开发者

Efficient way to find Frequency of a character in a String in java : O(n)

In a recent interview I was asked to write the below program. Find out the character whose frequency is minimum in the given String ? So I tried by iterating through the string by using charAt and storing the character as key in a HashMap and the number of occurences as its value. Now Again I have to iterate on the Map to find the lowest element.

Is there a more efficient way to do it as obviously the above one is too intensive i guess.

Update and Another Solution

After some thought process and answers I think the best time that this can be is O(n). In the first iteration we will have to iterate through the String character by character and then store th开发者_如何学运维eir frequency in an Array at the specific position(character is an int) and same time have two temporary variables which maintain the least count and the corresponding character.So when I go to the next character and store its frequency in arr[char] = arr[char]+1;At the same time I will check if the temp varible has a value greater than this value,if yes then the temp varible will be this value and also the char will be this one.In this way i suppose we dont need a second iteration to find the smallest and also no sorting is required I guess

.... Wat say ? Or any more solutions


I'd use an array rather than a hash map. If we're limited to ascii, that's just 256 entries; if we're using Unicode, 64k. Either way not an impossible size. Besides that, I don't see how you could improve on your approach. I'm trying to think of some clever trick to make it more efficient but I can't come up with any.

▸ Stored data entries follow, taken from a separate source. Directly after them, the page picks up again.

-- ==== Sys2Proof/Tests/Slice0.lean ====
section
/-!
SUPPORT. Small tests of the model against the spec's own numbers, and for every statement the states that meet what its clauses
suppose: one conjunct for each clause.
-/

namespace Sys2Proof.Tests

open Sys2Proof.Machine

-- One theorem at a time, since the kernel's checks of all of them at once take too much memory.
set_option Elab.async false

/-! ## The states of the witnesses -/

/-- Every power domain of the block is on. -/
def on : Dev := (({} : Dev).st .PWR_STATE_LO_STATE 0 0).st .PWR_STATE_HI_STATE 0 0

/-- Engine 0 is active. -/
def running : Dev := on.st .ENG_STAT_STATE 0 2

/-- DRAM port 0 is trained and the sealed store is ready. -/
def dram : Dev := (((on.st .DRC_STAT_STATE 0 3).st .HOST_READY_THIMBLE 0 1).st .DRC_CFG_POP 0 1).st .DRC_CFG_DENS 0 1

/-- The block `d` with the instruction word `w` at address 0 of engine 0's program. -/
def prog (w : Nat) (d : Dev) : State := ⟨[], memWrite [] (progMem 0 0 0) (leBytes 8 w), d⟩

/-- The block at the issue of engine `e`'s next instruction. -/
def at_ (s : State) (e : Nat) : Dev := ((s.issuing e).getD (0, {})).2

/-- The `n` bytes of `x`, the lowest first. -/
def leList (n x : Nat) : List Byte := (leBytes n x).map (BitVec.ofNat 8)

theorem pair_some {p : Option Nat × Dev} (h : p.1.isSome = true) : p = (some (p.1.getD 99), p.2) := by
  obtain ⟨_ | a, b⟩ := p
  · cases h
  · rfl

theorem pair_true {p : Bool × Dev} (h : p.1 = true) : p = (true, p.2) := by
  obtain ⟨a, b⟩ := p
  cases h; rfl

/-- A block that does not doze has nothing to do at an address match. -/
theorem smbIn_awake {s : State} (h : s.dev.pwr.doze = false) : s.smbIn = s := by
  simp [State.smbIn, State.onDev, Dev.smbMatch, h]

theorem issues_at {s : State} {e c o w : Nat} (h : (s.issuing e).map (·.1) = some w ∧ iCls w = c ∧ iOp w = o ∧
    ((s.dev.fetch s.mem e).2.startWords e w = 1 ∨
      ((at_ s e).eng e).storeErr = [] ∧ (at_ s e).rg .ENG_MC_STAT_LISTCNT e = 0)) :
    Issues s e c o w (at_ s e) := by
  obtain ⟨h, hc, ho, hk⟩ := h
  refine ⟨?_, hc, ho, hk⟩
  unfold at_
  cases hs : s.issuing e with
  | none => simp [hs] at h
  | some p => simp [hs] at h; subst h; rfl

/-! ## Operands that are not well formed, one for each check -/

theorem test_wf_registerWrite : (Instr.registerWrite 0x40 [] false false).wellFormed = false := by decide
theorem test_wf_bastedWrite : (Instr.bastedWrite 0x40 (List.replicate 9 0)).wellFormed = false := by decide
theorem test_wf_bar2Write : (Instr.bar2Write 0 [] false false).wellFormed = false := by decide
theorem test_wf_bar2Read : (Instr.bar2Read 0 4097).wellFormed = false := by decide
theorem test_wf_awgSeqEntryWrite : (Instr.awgSeqEntryWrite 0 0 15 [1, 2] false false).wellFormed = false := by decide
theorem test_wf_bobbinWindowWrite : (Instr.bobbinWindowWrite 0 65535 [1, 2] false false).wellFormed = false := by decide
theorem test_wf_streamRegisterWrite : (Instr.streamRegisterWrite 0 0x204 8 0).wellFormed = false := by decide
theorem test_wf_smbRegWrite : (Instr.smbRegWrite 0x40 [1, 2]).wellFormed = false := by decide
theorem test_wf_jesdMultiblockReceive :
    (Instr.jesdMultiblockReceive 0 false [⟨true, true, []⟩, ⟨true, true, []⟩, ⟨true, true, []⟩]).wellFormed = false := by decide
theorem test_wf_controlStoreError : (Instr.controlStoreError 0 0 4096 [3]).wellFormed = false ∧
    (Instr.controlStoreError 0 1 5 [257]).wellFormed = false := by decide
theorem test_wf_ctrVerify : (Instr.ctrVerify (some [1, 2, 3])).wellFormed = false := by decide
theorem test_wf_dmaDescriptorStart : (Instr.dmaDescriptorStart 0 (some [0])).wellFormed = false := by decide
theorem test_wf_keyImport : (Instr.keyImport 0 (List.replicate 4097 0)).wellFormed = false := by decide +kernel
theorem test_wf_nvmWrite : (Instr.nvmWrite 0 (List.replicate 4097 0)).wellFormed = false := by decide +kernel
theorem test_wf_lifecycle : (Instr.lifecycle 0 (List.replicate 65 0)).wellFormed = false := by decide
theorem test_wf_telemetrySample : (Instr.telemetrySample [0]).wellFormed = false := by decide
theorem test_wf_seamPortTrained : (Instr.seamPortTrained 0 [1] 4).wellFormed = false := by decide

/-! ## Worked examples of the spec -/

/-- The block after a command; the empty block where there is none. -/
def after (c : Instr) (s : State) : Dev :=
  match exec c s with
  | .next t => t.dev
  | _ => {}

/-- After reset CH301 belongs to E075 ("Worked example: locating one pin"). -/
theorem test_reset_owner : State.reset.dev.quads 75 = [75] := by decide +kernel

/-- The edge entry of CH301, TSET5 stands at 0x0284_B450 ("Worked example: one edge entry"). -/
theorem test_edge_address : edgeMem 301 5 = 0x0284B450 := by decide

/-- The period entry of E075, TSET5 stands at 0x0290_9628 (R74). -/
theorem test_period_address : perMem 75 5 = 0x02909628 := by decide

/-- Phase-mode edge 0x1C000 lies at 17,500 ticks of a period of 10,000 and at 35,000 of one of 20,000 (R80). -/
theorem test_phase_edge : edgeOff true 0x1C000 10000 = 17500 ∧ edgeOff true 0x1C000 20000 = 35000 ∧
    edgeOff false 0x01D4C 20000 = 7500 := by decide +kernel

/-- DRAM byte address 0x1234_5600 lies in line 596,518 of port B (R365). -/
theorem test_dram_line :
    ((dram |>.st .DRC_CFG_INTLV 0 1 |>.st .DRC_CFG_RANKS 1 1 |>.st .DRC_CFG_POP 1 1).lineAt (0x12345600 / 256)) =
      some (1, 596518) := by decide +kernel

/-- The offset of CH301 at 53.5 °C is 816 (R425). -/
theorem test_interpolate : interpolate 768 880 1 (535 * 16 / 10) = 816 := by decide

/-- CRC-32 of "123456789" is 0xCBF4_3926 (R219). -/
theorem test_crc : crc32 [0x31, 0x32, 0x33, 0x34, 0x35, 0x36, 0x37, 0x38, 0x39] = 0xCBF43926 := by decide +kernel

/-- Step 3 of the worked example of R219: CRCW G5, G7, 0, 0 after the first eight bytes. -/
theorem test_crcw :
    (after (.crcw 0) (prog (5 * 2 ^ 60 + 16 * 2 ^ 54 + 5 * 2 ^ 48 + 7 * 2 ^ 42)
      (running |>.sti .ENG_G 0 5 (crcBytes 0 0xFFFFFFFF [0x31, 0x32, 0x33, 0x34, 0x35, 0x36, 0x37, 0x38])
        |>.sti .ENG_G 0 7 0x39))).reg 0 5 ^^^ 0xFFFFFFFF = 0xCBF43926 := by decide +kernel

/-- ADD G5, G7 carries out of bit 63 (R217). -/
theorem test_add_carries :
    let d := after (.add 0) (prog (5 * 2 ^ 60 + 3 * 2 ^ 54 + 5 * 2 ^ 48 + 7 * 2 ^ 42)
      (running |>.sti .ENG_G 0 5 (2 ^ 64 - 1) |>.sti .ENG_G 0 7 1))
    d.reg 0 5 = 0 ∧ d.rg .ENG_FLAGS_ZERO 0 = 1 ∧ d.rg .ENG_FLAGS_CARRY 0 = 1 := by dsimp only; decide +kernel
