-- ==== Sys2Proof/Decode.lean ====
section
/-! DEFINITION. Decoding and encoding: parcels and fetch blocks (R196, R197), the base word (R198 to R205), the opcode map (R208 to R212),
and the order of checks 3 to 9 of R207. -/
namespace Sys2Proof

/-- The fields of an instruction (R198, R202): parcels 2 and 3 are zero where the length has none. -/
structure Enc where
  l : BitVec 2 := 0
  maj : BitVec 6 := 0
  g : BitVec 4 := 0
  gn : Bool := false
  d : BitVec 11 := 0
  a : BitVec 11 := 0
  b : BitVec 11 := 0
  ma : Bool := false
  mb : Bool := false
  mn : BitVec 8 := 0
  fx : BitVec 8 := 0
  p2 : Parcel := 0
  p3 : Parcel := 0
  deriving DecidableEq, Repr

/-- Bytes of an instruction (R196). -/
def Enc.size (e : Enc) : Nat := 8 + 4 * e.l.toNat

/-- Parcel 0 (R198). -/
def Enc.parcel0 (e : Enc) : Parcel :=
  BitVec.ofNat 32 (e.l.toNat + 4 * e.maj.toNat + 256 * e.g.toNat + 4096 * e.gn.toNat + 8192 * e.d.toNat + 16777216 * (e.a.toNat % 256))

/-- Parcel 1 (R198). -/
def Enc.parcel1 (e : Enc) : Parcel :=
  BitVec.ofNat 32 (e.a.toNat / 256 + 8 * e.b.toNat + 16384 * e.ma.toNat + 32768 * e.mb.toNat + 65536 * e.mn.toNat
    + 16777216 * e.fx.toNat)

/-- The parcels of an instruction, in ascending address order (R196). -/
def Enc.pack (e : Enc) : List Parcel :=
  match e.l.toNat with
  | 0 => [e.parcel0, e.parcel1]
  | 1 => [e.parcel0, e.parcel1, e.p2]
  | _ => [e.parcel0, e.parcel1, e.p2, e.p3]

/-- The fields of four parcels; those beyond the length do not count (R198). -/
def Enc.unpack (p0 p1 p2 p3 : Parcel) : Enc :=
  let x := p0.toNat
  let y := p1.toNat
  let l := x % 4
  { l := BitVec.ofNat 2 l, maj := BitVec.ofNat 6 (x / 4), g := BitVec.ofNat 4 (x / 256), gn := x / 4096 % 2 = 1,
    d := BitVec.ofNat 11 (x / 8192), a := BitVec.ofNat 11 (x / 16777216 + 256 * (y % 8)), b := BitVec.ofNat 11 (y / 8),
    ma := y / 16384 % 2 = 1, mb := y / 32768 % 2 = 1, mn := BitVec.ofNat 8 (y / 65536), fx := BitVec.ofNat 8 (y / 16777216),
    p2 := if l = 0 then 0 else p2, p3 := if l < 2 then 0 else p3 }

/-! ### Reading fields -/

/-- The name of an operand field (R138). -/
def Name.ofBits (x : BitVec 11) : Name :=
  if h : x.toNat < 2032 then .w ⟨x.toNat, h⟩
  else match x.toNat with
    | 2040 => .lq0 | 2041 => .lq1 | 2042 => .sq0 | 2043 => .sq1 | 2044 => .nxt | 2045 => .prv | 2046 => .bad 8 | 2047 => .zero
    | n => .bad ⟨(n - 2032) % 9, Nat.mod_lt _ (by decide)⟩

/-- The field of a name (R138). -/
def Name.bits (n : Name) : BitVec 11 := BitVec.ofNat 11 n.num

/-- A field of a narrower kind (R200). -/
def Enc.low (x : BitVec 11) (k : Nat) (h : 0 < k := by decide) : Fin k := ⟨x.toNat % k, Nat.mod_lt _ h⟩

namespace Enc

def gd (e : Enc) : Guard := ⟨⟨e.g.toNat, e.g.isLt⟩, e.gn⟩
def dN (e : Enc) : Name := .ofBits e.d
def aN (e : Enc) : Name := .ofBits e.a
def bN (e : Enc) : Name := .ofBits e.b
def aS (e : Enc) : Src := ⟨e.aN, e.ma⟩
def bS (e : Enc) : Src := ⟨e.bN, e.mb⟩
def aR (e : Enc) : Run := ⟨e.aN, e.ma⟩
def bR (e : Enc) : Run := ⟨e.bN, e.mb⟩
def aV (e : Enc) : VSrc := ⟨low e.a 64, e.ma⟩
def bV (e : Enc) : VSrc := ⟨low e.b 64, e.mb⟩
def dV (e : Enc) : Fin 64 := low e.d 64
/-- The C field of parcel 2 and its mode (R202). -/
def c (e : Enc) : BitVec 11 := BitVec.ofNat 11 e.p2.toNat
def mc (e : Enc) : Bool := e.p2.toNat / 2048 % 2 = 1
def cS (e : Enc) : Src := ⟨.ofBits e.c, e.mc⟩
def cV (e : Enc) : VSrc := ⟨low e.c 64, e.mc⟩
/-- Bits [47:35] as one field (R202). -/
def i13 (e : Enc) : BitVec 13 := BitVec.ofNat 13 (e.b.toNat + 2048 * e.ma.toNat + 4096 * e.mb.toNat)
def ext (e : Enc) : BitVec 64 := BitVec.ofNat 64 (e.p2.toNat + 4294967296 * e.p3.toNat)
/-- The immediate of a TI or ZI form, by length (R202). -/
def imm (e : Enc) : Imm :=
  match e.l.toNat with
  | 0 => .i13 e.i13
  | 1 => .i32 e.p2
  | _ => .i64 e.ext
/-- FX subfields (R204). -/
def hi4 (e : Enc) : Fin 16 := ⟨e.fx.toNat / 16 % 16, Nat.mod_lt _ (by decide)⟩
def lo4 (e : Enc) : Fin 16 := ⟨e.fx.toNat % 16, Nat.mod_lt _ (by decide)⟩
def mid4 (e : Enc) : Fin 16 := ⟨e.fx.toNat / 8 % 16, Nat.mod_lt _ (by decide)⟩
def lo3 (e : Enc) : Fin 8 := ⟨e.fx.toNat % 8, Nat.mod_lt _ (by decide)⟩
def bit3 (e : Enc) : Bool := e.fx.toNat / 8 % 2 = 1
def bit7 (e : Enc) : Bool := e.fx.toNat / 128 = 1
def tyHi (e : Enc) : Ty := .ofCode (e.fx.toNat / 16)
def tyLo (e : Enc) : Ty := .ofCode e.fx.toNat
/-- MIN subfields (R205). -/
def ord (e : Enc) : Nat := e.mn.toNat / 64
def msc (e : Enc) : Nat := e.mn.toNat / 8 % 8
def op (e : Enc) : Nat := e.mn.toNat % 8

/-! Reserved fields that are not zero (R198). -/
def rD (e : Enc) : Bool := e.d ≠ 0
def rA (e : Enc) : Bool := e.a ≠ 0 || e.ma
def rB (e : Enc) : Bool := e.b ≠ 0 || e.mb
/-- Bits [95:76] of a parcel 2 that holds C (R202). -/
def rC (e : Enc) : Bool := e.p2.toNat / 4096 ≠ 0
/-- A vector, predicate, tile or window field with a bit above its own (R200). -/
def above (x : BitVec 11) (k : Nat) : Bool := k ≤ x.toNat
/-- FX formats TI and ZI (R204). -/
def rTI (e : Enc) : Bool := e.fx.toNat % 8 ≠ 0
def rZI (e : Enc) : Bool := e.fx.toNat % 8 ≠ 0 || e.fx.toNat / 16 ≠ 0
/-- Bits [45:35] and [47] of the longer immediate forms (R202). -/
def rImm (e : Enc) : Bool := e.l ≠ 0 && e.rB
/-- A reserved A beside an immediate: in the 64-bit form bit 46 belongs to the immediate (R202). Log entry 12 (DEDUCED). -/
def rAImm (e : Enc) : Bool := e.a ≠ 0 || (e.l ≠ 0 && e.ma)
/-- A beside an immediate (R202). Log entry 12 (DEDUCED). -/
def aImm (e : Enc) : Src := ⟨e.aN, e.l ≠ 0 && e.ma⟩
/-- The second operand of form r or i (R215). -/
def second (e : Enc) : Opnd := if e.bit3 then .imm e.imm else .word e.bS
/-- B as a word where IMM = 0; the bits of an immediate are no name (R202). -/
def bSrc (e : Enc) : Src := if e.bit3 then ⟨.zero, false⟩ else e.bS
/-- A beside the second operand. -/
def first (e : Enc) : Src := if e.bit3 then e.aImm else e.aS

end Enc

/-- What the fields hold before the checks: the instruction, whether a reserved field is non-zero, whether the form is refused. -/
structure Dec where
  i : Instr
  resv : Bool := false
  form : Bool := false
  deriving DecidableEq, Repr

namespace Enc

/-- A shorthand of R100 as the scope field holds it, 1 to 5. -/
def short (k : Nat) : Fin 5 := ⟨(k + 4) % 5, Nat.mod_lt _ (by decide)⟩

/-- The scope of a synchronising form whose [47:35] is no offset (R205, R310): scope and refusal. Parcel 2 has no use, and names nothing, beside
a shorthand. -/
def scope (e : Enc) (k : Nat) : Scope × Bool :=
  match e.l.toNat with
  | 0 => (.short (short k), k = 0 || 5 < k)
  | 1 => if k = 0 then (.word e.cS, false) else (.short (short k), true)
  | _ => (.ext e.ext, k ≠ 0)

/-- Bits [95:76] count where parcel 2 holds a scope word. -/
def rScope (e : Enc) (k : Nat) : Bool := e.l = 1 && k = 0 && e.rC

/-- The offset of the layout of R239 in a form without scope: offset, reserved, refusal. -/
def offset (e : Enc) : Off × Bool × Bool :=
  match e.l.toNat with
  | 0 => (.short e.i13, false, false)
  | 1 => (.long e.p2, e.i13 ≠ 0, false)
  | _ => (.short e.i13, false, true)

/-- The offset and scope of a synchronising form of the layout of R239. -/
def offScope (e : Enc) : Off × Scope × Bool × Bool :=
  let k := e.msc
  match e.l.toNat with
  | 0 => (.short e.i13, .short (short k), false, k = 0 || 5 < k)
  | 1 => if k = 0 then (.short e.i13, .word e.cS, e.rC, false) else (.long e.p2, .short (short k), e.i13 ≠ 0, 5 < k)
  | _ => (.short e.i13, .ext e.ext, false, k ≠ 0)

def alu (e : Enc) (f : Guard → Alu → Instr) : Option Dec :=
  some ⟨f e.gd ⟨e.tyHi, e.dN, e.first, e.second⟩, e.rTI || (e.bit3 && e.rImm), !e.bit3 && e.l ≠ 0⟩

def un (e : Enc) (f : Guard → Un → Instr) : Option Dec :=
  some ⟨f e.gd ⟨e.tyHi, e.dN, e.aS⟩, e.rTI || (!e.bit3 && e.rB), e.bit3 || e.l ≠ 0⟩

def cmp (e : Enc) (f : Guard → CmpArgs → Instr) : Option Dec :=
  some ⟨f e.gd ⟨e.tyHi, low e.d 16, e.first, e.second⟩, e.rTI || above e.d 16 || (e.bit3 && e.rImm), !e.bit3 && e.l ≠ 0⟩

def major01 (e : Enc) : Option Dec :=
  match e.mn.toNat with
  | 0x00 => e.alu .add | 0x01 => e.alu .sub | 0x02 => e.alu .mul | 0x03 => e.alu .mulh | 0x04 => e.alu .div | 0x05 => e.alu .rem
  | 0x06 => e.alu .min | 0x07 => e.alu .max | 0x08 => e.un .abs
  | _ => none

def major02 (e : Enc) : Option Dec :=
  match e.mn.toNat with
  | 0x00 => e.alu .and | 0x01 => e.alu .or | 0x02 => e.alu .xor | 0x03 => e.alu .andn
  | _ => none

def major03 (e : Enc) : Option Dec :=
  match e.mn.toNat with
  | 0x00 => e.alu .shl | 0x01 => e.alu .shr | 0x02 => e.alu .sra | 0x03 => e.alu .rot
  | _ => none

def major04 (e : Enc) : Option Dec :=
  match e.mn.toNat with
  | 0x00 => e.un .clz | 0x01 => e.un .ctz | 0x02 => e.un .popc | 0x03 => e.un .brev | 0x04 => e.un .bswap
  | 0x05 => e.alu .ext | 0x06 => e.alu .ins
  | _ => none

Seems to me the answer is almost always going to be a whole list of characters: all of those that are used zero times.

Update

This is probably clost to the most efficient it could be in Java. For convenience, I'm assuming we're using plain Ascii.

public List<Character> rarest(String s)
{
  int[] freq=new int[256];

  for (int p=s.length()-1;p>=0;--p)
  {
    char c=s.charAt(p);
    if (c>255)
      throw new UnexpectedDataException("Wasn't expecting that");
    ++freq[c];
  }
  int min=Integer.MAX_VALUE;
  for (int x=freq.length-1;x>=0;--x)
  {
    // I'm assuming we don't want chars with frequency of zero
    if (freq[x]>0 && min>freq[x])
      min=freq[x];
  }
  List<Character> rares=new ArrayList<Character>();
  for (int x=freq.length-1;x>=0;--x)
  {
    if (freq[x]==min)
      rares.add((char)x);
  }
  return rares;
}

Any effort to keep the list sorted by frequency as you go is going to be way more inefficient, because it will have to re-sort every time you examine one character.

Any attempt to sort the list of frequencies at all is going to be more inefficient, as sorting the whole list is clearly going to be slower than just picking the smallest value.

Sorting the string and then counting is going to be slower because the sort will be more expensive than the count.

Technically, it would be faster to create a simple array at the end rather than an ArrayList, but the ArrayList makes slightly more readable code.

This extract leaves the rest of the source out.